§ **What you need to do**: What follows is a set of records; copy all of it exactly.
---
-- ==== Sys2Proof/Laws/Exec.lean ====
section
/-! SUPPORT. What executing any instruction can do, said once. -/

namespace Sys2Proof.Machine

/-! ### The four instructions that can fault: what each answers -/

theorem execRet_ok (s : State) (h : 0 < s.sp.val) (hk : s.sp.val - 1 < Config.stackCapacity) :
    execRet s = .next { s with pc := s.stack[s.sp.val - 1], sp := ⟨s.sp.val - 1, Nat.lt_succ_of_lt hk⟩ } := by
  simp only [execRet, pop_ok s h hk]; rfl

theorem execRet_empty (s : State) (h : s.sp.val = 0) : execRet s = raiseFault .stackUnderflow s := by
  simp only [execRet, pop_empty s h]

theorem execCall_ok (nnn : BitVec 12) (s : State) (h : s.sp.val < Config.stackCapacity) :
    execCall nnn s = .next { s with
      pc := zextAddr nnn, stack := s.stack.set s.sp.val s.pc h, sp := ⟨s.sp.val + 1, Nat.succ_lt_succ h⟩ } := by
  simp only [execCall, push_ok s.pc s h]; rfl

theorem execCall_full (nnn : BitVec 12) (s : State) (h : s.sp.val = Config.stackCapacity) :
    execCall nnn s = raiseFault .stackOverflow s := by
  simp only [execCall, push_full s.pc s h]

theorem execSkp_ok (x : Reg) (s : State) (h : (s.reg x).toNat < 16) :
    execSkp x s = .next (s.skipIf (s.keyDown ⟨(s.reg x).toNat, h⟩)) := by
  simp only [execSkp, keyIndex_ok _ h]

theorem execSkp_fault (x : Reg) (s : State) (h : 15 < (s.reg x).toNat) :
    execSkp x s = raiseFault .keyIndexFault s := by
  simp only [execSkp, keyIndex_fault _ h]

theorem execSknp_ok (x : Reg) (s : State) (h : (s.reg x).toNat < 16) :
    execSknp x s = .next (s.skipIf (!s.keyDown ⟨(s.reg x).toNat, h⟩)) := by
  simp only [execSknp, keyIndex_ok _ h]

theorem execSknp_fault (x : Reg) (s : State) (h : 15 < (s.reg x).toNat) :
    execSknp x s = raiseFault .keyIndexFault s := by
  simp only [execSknp, keyIndex_fault _ h]

/-! ### Every instruction -/

/-- An instruction that completes: it answers a next state with the fault record, the trace and the host's inputs as they
were, and with memory in canonical form if it was. -/
def Completes (i : Instr) (s : State) : Prop :=
  ∃ t, exec i s = .next t ∧ t.fault = s.fault ∧ t.trace = s.trace ∧ t.host = s.host ∧ (s.mem.wf = true → t.mem.wf = true)

/-- The fault an instruction raises in a state, if it raises one: the whole of R200 but for decode faults. -/
def faultRaised : Instr → State → Option FaultCause
  | .ret, s => if s.sp.val = 0 then some .stackUnderflow else none
  | .call _, s => if s.sp.val = Config.stackCapacity then some .stackOverflow else none
  | .skp x, s => if 15 < (s.reg x).toNat then some .keyIndexFault else none
  | .sknp x, s => if 15 < (s.reg x).toNat then some .keyIndexFault else none
  | _, _ => none

theorem completes_of_mem_eq {i : Instr} {s t : State} (he : exec i s = .next t) (hf : t.fault = s.fault)
    (ht : t.trace = s.trace) (hh : t.host = s.host) (hm : t.mem = s.mem) : Completes i s :=
  ⟨t, he, hf, ht, hh, fun h => hm ▸ h⟩

theorem completes_of_regs {i : Instr} {s t : State} (he : exec i s = .next t) (ht : t = { s with v := t.v }) :
    Completes i s := by
  rw [ht] at he
  exact completes_of_mem_eq he rfl rfl rfl rfl

/-- Every instruction either completes or raises the one fault it has (R106, R203). -/
theorem exec_cases (i : Instr) (s : State) :
    (faultRaised i s = none ∧ Completes i s) ∨ (∃ c, faultRaised i s = some c ∧ exec i s = raiseFault c s) := by
  cases i with
  | ret =>
    rcases Nat.eq_zero_or_pos s.sp.val with h | h
    · exact Or.inr ⟨.stackUnderflow, by simp [faultRaised, h], execRet_empty s h⟩
    · have hk : s.sp.val - 1 < Config.stackCapacity := by have := s.sp.isLt; omega
      refine Or.inl ⟨by simp only [faultRaised, if_neg (Nat.ne_of_gt h)], ?_⟩
      exact completes_of_mem_eq (execRet_ok s h hk) rfl rfl rfl rfl
  | call nnn =>
    by_cases h : s.sp.val < Config.stackCapacity
    · refine Or.inl ⟨by simp only [faultRaised, if_neg (Nat.ne_of_lt h)], ?_⟩
      exact completes_of_mem_eq (execCall_ok nnn s h) rfl rfl rfl rfl
    · have e : s.sp.val = Config.stackCapacity := by have := s.sp.isLt; omega
      exact Or.inr ⟨.stackOverflow, by simp [faultRaised, e], execCall_full nnn s e⟩
  | skp x =>
    by_cases h : (s.reg x).toNat < 16
    · refine Or.inl ⟨by simp only [faultRaised, if_neg (Nat.not_lt.mpr (Nat.le_of_lt_succ h))], ?_⟩
      exact completes_of_mem_eq (execSkp_ok x s h) rfl rfl rfl rfl
    · have h' : 15 < (s.reg x).toNat := by omega
      exact Or.inr ⟨.keyIndexFault, by simp only [faultRaised, if_pos h'], execSkp_fault x s h'⟩
  | sknp x =>
    by_cases h : (s.reg x).toNat < 16
    · refine Or.inl ⟨by simp only [faultRaised, if_neg (Nat.not_lt.mpr (Nat.le_of_lt_succ h))], ?_⟩
      exact completes_of_mem_eq (execSknp_ok x s h) rfl rfl rfl rfl
    · have h' : 15 < (s.reg x).toNat := by omega
      exact Or.inr ⟨.keyIndexFault, by simp only [faultRaised, if_pos h'], execSknp_fault x s h'⟩
  | addReg x y => exact Or.inl ⟨rfl, completes_of_regs rfl (resultThenFlag_eq _ _ _ _ _)⟩
  | sub x y => exact Or.inl ⟨rfl, completes_of_regs rfl (resultThenFlag_eq _ _ _ _ _)⟩
  | subn x y => exact Or.inl ⟨rfl, completes_of_regs rfl (resultThenFlag_eq _ _ _ _ _)⟩
  | shr x => exact Or.inl ⟨rfl, completes_of_regs rfl (flagThenShift_eq _ _ _ _ _)⟩
  | shl x => exact Or.inl ⟨rfl, completes_of_regs rfl (flagThenShift_eq _ _ _ _ _)⟩
  | loadRegs x => exact Or.inl ⟨rfl, completes_of_regs rfl (loadLoop_eq _ _ _)⟩
  | ldB x =>
    refine Or.inl ⟨rfl, _, rfl, ?_, ?_, ?_, wf_storeBytes _ _ _ _⟩ <;> rw [storeBytes_eq]
  | storeRegs x =>
    refine Or.inl ⟨rfl, _, rfl, ?_, ?_, ?_, wf_storeBytes _ _ _ _⟩ <;> rw [storeBytes_eq]
  | _ => exact Or.inl ⟨rfl, completes_of_mem_eq rfl rfl rfl rfl rfl⟩

end Sys2Proof.Machine
end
---
§ **Response box**:
-- ==== Sys2Proof/Laws/Exec.lean ====
section
/-! SUPPORT. What executing any instruction can do, said once. -/

namespace Sys2Proof.Machine

/-! ### The four instructions that can fault: what each answers -/

theorem execRet_ok (s : State) (h : 0 < s.sp.val) (hk : s.sp.val - 1 < Config.stackCapacity) :
    execRet s = .next { s with pc := s.stack[s.sp.val - 1], sp := ⟨s.sp.val - 1, Nat.lt_succ_of_lt hk⟩ } := by
  simp only [execRet, pop_ok s h hk]; rfl

theorem execRet_empty (s : State) (h : s.sp.val = 0) : execRet s = raiseFault .stackUnderflow s := by
  simp only [execRet, pop_empty s h]

theorem execCall_ok (nnn : BitVec 12) (s : State) (h : s.sp.val < Config.stackCapacity) :
    execCall nnn s = .next { s with
      pc := zextAddr nnn, stack := s.stack.set s.sp.val s.pc h, sp := ⟨s.sp.val + 1, Nat.succ_lt_succ h⟩ } := by
  simp only [execCall, push_ok s.pc s h]; rfl

theorem execCall_full (nnn : BitVec 12) (s : State) (h : s.sp.val = Config.stackCapacity) :
    execCall nnn s = raiseFault .stackOverflow s := by
  simp only [execCall, push_full s.pc s h]

theorem execSkp_ok (x : Reg) (s : State) (h : (s.reg x).toNat < 16) :
    execSkp x s = .next (s.skipIf (s.keyDown ⟨(s.reg x).toNat, h⟩)) := by
  simp only [execSkp, keyIndex_ok _ h]

theorem execSkp_fault (x : Reg) (s : State) (h : 15 < (s.reg x).toNat) :
    execSkp x s = raiseFault .keyIndexFault s := by
  simp only [execSkp, keyIndex_fault _ h]

theorem execSknp_ok (x : Reg) (s : State) (h : (s.reg x).toNat < 16) :
    execSknp x s = .next (s.skipIf (!s.keyDown ⟨(s.reg x).toNat, h⟩)) := by
  simp only [execSknp, keyIndex_ok _ h]

theorem execSknp_fault (x : Reg) (s : State) (h : 15 < (s.reg x).toNat) :
    execSknp x s = raiseFault .keyIndexFault s := by
  simp only [execSknp, keyIndex_fault _ h]

/-! ### Every instruction -/

/-- An instruction that completes: it answers a next state with the fault record, the trace and the host's inputs as they
were, and with memory in canonical form if it was. -/
def Completes (i : Instr) (s : State) : Prop :=
  ∃ t, exec i s = .next t ∧ t.fault = s.fault ∧ t.trace = s.trace ∧ t.host = s.host ∧ (s.mem.wf = true → t.mem.wf = true)

/-- The fault an instruction raises in a state, if it raises one: the whole of R200 but for decode faults. -/
def faultRaised : Instr → State → Option FaultCause
  | .ret, s => if s.sp.val = 0 then some .stackUnderflow else none
  | .call _, s => if s.sp.val = Config.stackCapacity then some .stackOverflow else none
  | .skp x, s => if 15 < (s.reg x).toNat then some .keyIndexFault else none
  | .sknp x, s => if 15 < (s.reg x).toNat then some .keyIndexFault else none
  | _, _ => none

theorem completes_of_mem_eq {i : Instr} {s t : State} (he : exec i s = .next t) (hf : t.fault = s.fault)
    (ht : t.trace = s.trace) (hh : t.host = s.host) (hm : t.mem = s.mem) : Completes i s :=
  ⟨t, he, hf, ht, hh, fun h => hm ▸ h⟩

theorem completes_of_regs {i : Instr} {s t : State} (he : exec i s = .next t) (ht : t = { s with v := t.v }) :
    Completes i s := by
  rw [ht] at he
  exact completes_of_mem_eq he rfl rfl rfl rfl

/-- Every instruction either completes or raises the one fault it has (R106, R203). -/
theorem exec_cases (i : Instr) (s : State) :
    (faultRaised i s = none ∧ Completes i s) ∨ (∃ c, faultRaised i s = some c ∧ exec i s = raiseFault c s) := by
  cases i with
  | ret =>
    rcases Nat.eq_zero_or_pos s.sp.val with h | h
    · exact Or.inr ⟨.stackUnderflow, by simp [faultRaised, h], execRet_empty s h⟩
    · have hk : s.sp.val - 1 < Config.stackCapacity := by have := s.sp.isLt; omega
      refine Or.inl ⟨by simp only [faultRaised, if_neg (Nat.ne_of_gt h)], ?_⟩
      exact completes_of_mem_eq (execRet_ok s h hk) rfl rfl rfl rfl
  | call nnn =>
    by_cases h : s.sp.val < Config.stackCapacity
    · refine Or.inl ⟨by simp only [faultRaised, if_neg (Nat.ne_of_lt h)], ?_⟩
      exact completes_of_mem_eq (execCall_ok nnn s h) rfl rfl rfl rfl
    · have e : s.sp.val = Config.stackCapacity := by have := s.sp.isLt; omega
      exact Or.inr ⟨.stackOverflow, by simp [faultRaised, e], execCall_full nnn s e⟩
  | skp x =>
    by_cases h : (s.reg x).toNat < 16
    · refine Or.inl ⟨by simp only [faultRaised, if_neg (Nat.not_lt.mpr (Nat.le_of_lt_succ h))], ?_⟩
      exact completes_of_mem_eq (execSkp_ok x s h) rfl rfl rfl rfl
    · have h' : 15 < (s.reg x).toNat := by omega
      exact Or.inr ⟨.keyIndexFault, by simp only [faultRaised, if_pos h'], execSkp_fault x s h'⟩
  | sknp x =>
    by_cases h : (s.reg x).toNat < 16
    · refine Or.inl ⟨by simp only [faultRaised, if_neg (Nat.not_lt.mpr (Nat.le_of_lt_succ h))], ?_⟩
      exact completes_of_mem_eq (execSknp_ok x s h) rfl rfl rfl rfl
    · have h' : 15 < (s.reg x).toNat := by omega
      exact Or.inr ⟨.keyIndexFault, by simp only [faultRaised, if_pos h'], execSknp_fault x s h'⟩
  | addReg x y => exact Or.inl ⟨rfl, completes_of_regs rfl (resultThenFlag_eq _ _ _ _ _)⟩
  | sub x y => exact Or.inl ⟨rfl, completes_of_regs rfl (resultThenFlag_eq _ _ _ _ _)⟩
  | subn x y => exact Or.inl ⟨rfl, completes_of_regs rfl (resultThenFlag_eq _ _ _ _ _)⟩
  | shr x => exact Or.inl ⟨rfl, completes_of_regs rfl (flagThenShift_eq _ _ _ _ _)⟩
  | shl x => exact Or.inl ⟨rfl, completes_of_regs rfl (flagThenShift_eq _ _ _ _ _)⟩
  | loadRegs x => exact Or.inl ⟨rfl, completes_of_regs rfl (loadLoop_eq _ _ _)⟩
  | ldB x =>
    refine Or.inl ⟨rfl, _, rfl, ?_, ?_, ?_, wf_storeBytes _ _ _ _⟩ <;> rw [storeBytes_eq]
  | storeRegs x =>
    refine Or.inl ⟨rfl, _, rfl, ?_, ?_, ?_, wf_storeBytes _ _ _ _⟩ <;> rw [storeBytes_eq]
  | _ => exact Or.inl ⟨rfl, completes_of_mem_eq rfl rfl rfl rfl rfl⟩

end Sys2Proof.Machine
end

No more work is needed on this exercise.